Before jumping into model selection we need to understand with what type of problem we are confronting. In the present dataset, the dependable variable that has to be predicted is categorical. It can take only two values, 0 or 1, successful or failure, therefore it is a classification problem. There were four candidates algorithms used in the modeling phase. Logistic Regression, Decision Tree Classifier, Random Forest Classifier and Bernoulli Naive Bayes Classifier. All the models were imported into the development environment from scikit-learn library. Logistic Regression was the first choice due to its simplicity in implementation, efficiency and ease of results interpretation. Because it is a commonly used algorithm in binary classification problems it seemed as a good starting point. Hence this algorithm cannot work with string values, a few more transformations were needed, specifically converting some features in dummy variables. Next I separated the features in independent and dependent, afterwards the dataset was split in two parts, one for training the model and another one for testing. The split ratio was 70/30. Then the model was created, fed with the training data and evaluated by calculating multiple metrics from the confusion matrix.

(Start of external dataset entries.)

/-- `DATA`: a data message reaches its window. A port the panel does not have brings none. -/
def execData (port window offset dlen poison : Nat) (last : Bool) (rsv : Nat) (bytes : List Byte) (s : State) :
    Host.Outcome State Fault Refusal :=
  .next (if 8 ≤ port then s
    else
      (s.takeArrived port 3 fun b => b.take 16 == (dataBytes 0 window poison last offset bytes).take 16).takeData port window offset dlen poison
        last rsv bytes)

/-- `ACK`: the link die of the arrival port reports a burst whose bytes, and all earlier ones, are in memory (R371). -/
def execAck (port window offset : Nat) (s : State) : Host.Outcome State Fault Refusal :=
  .next (match s.windows.find? fun w => w.number == window && w.arrival == port with
    | none => s
    | some w =>
      let k := w.done / w.burst
      let hi := min w.length ((k + 1) * w.burst)
      if w.read ∨ w.done = w.length ∨ offset ≠ hi ∨ !w.burstDone k then s
      else
        let w1 := { w with done := hi }
        (((s.setWindow w1).putDone w1).sendData port (dataBytes 1 window 0 false hi [])).settleWindow w1)

/-- The drain bound of a window that closes (R373): what is open is withdrawn. -/
def execWindowDrainBound (port window : Nat) (s : State) : Host.Outcome State Fault Refusal :=
  .next (match s.windows.find? fun w => w.number == window && w.arrival == port with
    | none => s
    | some w =>
      match w.closing with
      | none => s
      | some (st, w2) =>
        if w.reqs.isEmpty then s else s.endWindow { w with reqs := [] } (if st = St.OK then St.WITHDRAWN else st) w2)

/-! ### FILL -/

/-- The next request of a `FILL`, under the tag its record keeps, or its end (R365): the pattern written over the range by whole units and parts. -/
def State.fillStep (s : State) (d : Deferred) (addr length : Nat) (pattern : Word) : State :=
  if length ≤ d.amount then (s.commit d).finishCmd d (d.slot.getD St.OK) [d.amount]
  else
    let a := s.addrPanel addr * 2 ^ 44 + addr % 2 ^ 44 + d.amount
    let n := min (length - d.amount) (256 - a % 256)
    let whole := n = 256
    let bs := (List.range n).map fun i => BitVec.ofNat 8 (pattern.toNat / 2 ^ (8 * (i % 8)))
    s.sendRequest s.controlSite
      { opc := if whole then 2 else 9, epoch := 0, spanel := s.ownPanel, ssite := s.controlSite, sunit := 63, tag := d.mask, addr := a,
        opid := 0, param := 0, order := 0, group := 0, poison := 0, length := if whole then 0 else n, reserved := 0, data := bs }

/-- `FILL` (R365). A range of no bytes is out of range. -/
def execFill (h : CmdHdr) (addr length : Nat) (pattern : Word) (s : State) : Host.Outcome State Fault Refusal :=
  let cmd := Instr.fill h addr length pattern
  .next (s.command h
    { op := Op.FILL, cmd := cmd, lengthOk := h.length == 24,
      param := check (2 ^ 57 ≤ addr || addr % 8 != 0 || length % 8 != 0 || length == 0 || !inHbm (addr % 2 ^ 44) length) St.BAD_PARAM,
      state := check (s.addrPanel addr == s.ownPanel && s.imageRange (addr % 2 ^ 44) length) St.NOT_PERMITTED }
    fun s =>
      let s1 := s.begin h Op.FILL cmd false [] (freeTag ((s.deferred.filter fun d => d.opcode == Op.FILL).map (·.mask)))
      match s1.deferred.find? fun d => d.port == h.port && d.tag == h.tag with
      | some d => s1.fillStep d addr length pattern
      | none => s1)

/-- A reply reaches the control die: the `FILL` it belongs to goes on or ends; none if it belongs to no fill. -/
def State.fillReply (s : State) (m : HubRep) : Option State :=
  (s.deferred.find? fun d => d.opcode == Op.FILL && d.mask == m.tag).map fun d =>
    match d.cmd with
    | .fill _ addr length pattern =>
      if d.slot.isSome then s.finishCmd d (d.slot.getD St.ABORTED) [d.amount]
      else if 1 < m.status then s.finishCmd d (replyCause m.status).1 [d.amount]
      else
        let a := s.addrPanel addr * 2 ^ 44 + addr % 2 ^ 44 + d.amount
        let d1 := { d with amount := d.amount + min (length - d.amount) (256 - a % 256) }
        (s.setDeferred d1).fillStep d1 addr length pattern
    | _ => s

end Sys2Proof.Machine
end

The data collected for this project comprises of descriptive information regarding crowdfunding campaigns. In the data analysis phase the aim is to
reveal and discuss the findings.
The most ambitious goals are set for “film&video” projects, yet in every single category the successful campaigns have smaller goals then the failed ones.
And overall to access the funding is recommended to ask for up to 25,000 U.S. dollars.
It is easily remarkable that projects with titles that contains around 15 words are more likely to succeed, although if the description reaches approximately
30 words, the name length seems to be irrelevant.
An interesting feature of the dataset is “staff_picked”, which states if the campaign was selected by the crowdfunding platform and promoted. Although probably
“staff_picked” is not influencing only by itself the success rate, it is noticeable that the campaigns promoted by the crowdfunding platform have a 80% chance
of accessing the funding.
The results from the models applied to the dataset are controversial, the first algorithm, Logistic Regression has unacceptable accuracy but very high specificity,
meaning that will predict correctly when a campaign is not successful 90 times out of 100. The Decision Tree Classifier performed better overall, with an accuracy
score of approximately 70% and much higher sensitivity. On the down side there was a decrease in specificity and it requires more computation power. The Bernoulli
Naive Bayes Classifier has behaved similarly to the previously mention model, there was an insignificant increase in accuracy and perhaps a faster period of
training. The best candidate for this classification problem proved to be the Random Forest Classifier algorithm, despite the fact that it has the longest training
period it obtained the best scores. An accuracy of almost 76% and a specificity of 86%. I believe that even better results could be reached, by tuning the Random
Forest Classifier and executing a more accurate data cleaning and more comprehensive exploratory analysis on the dataset.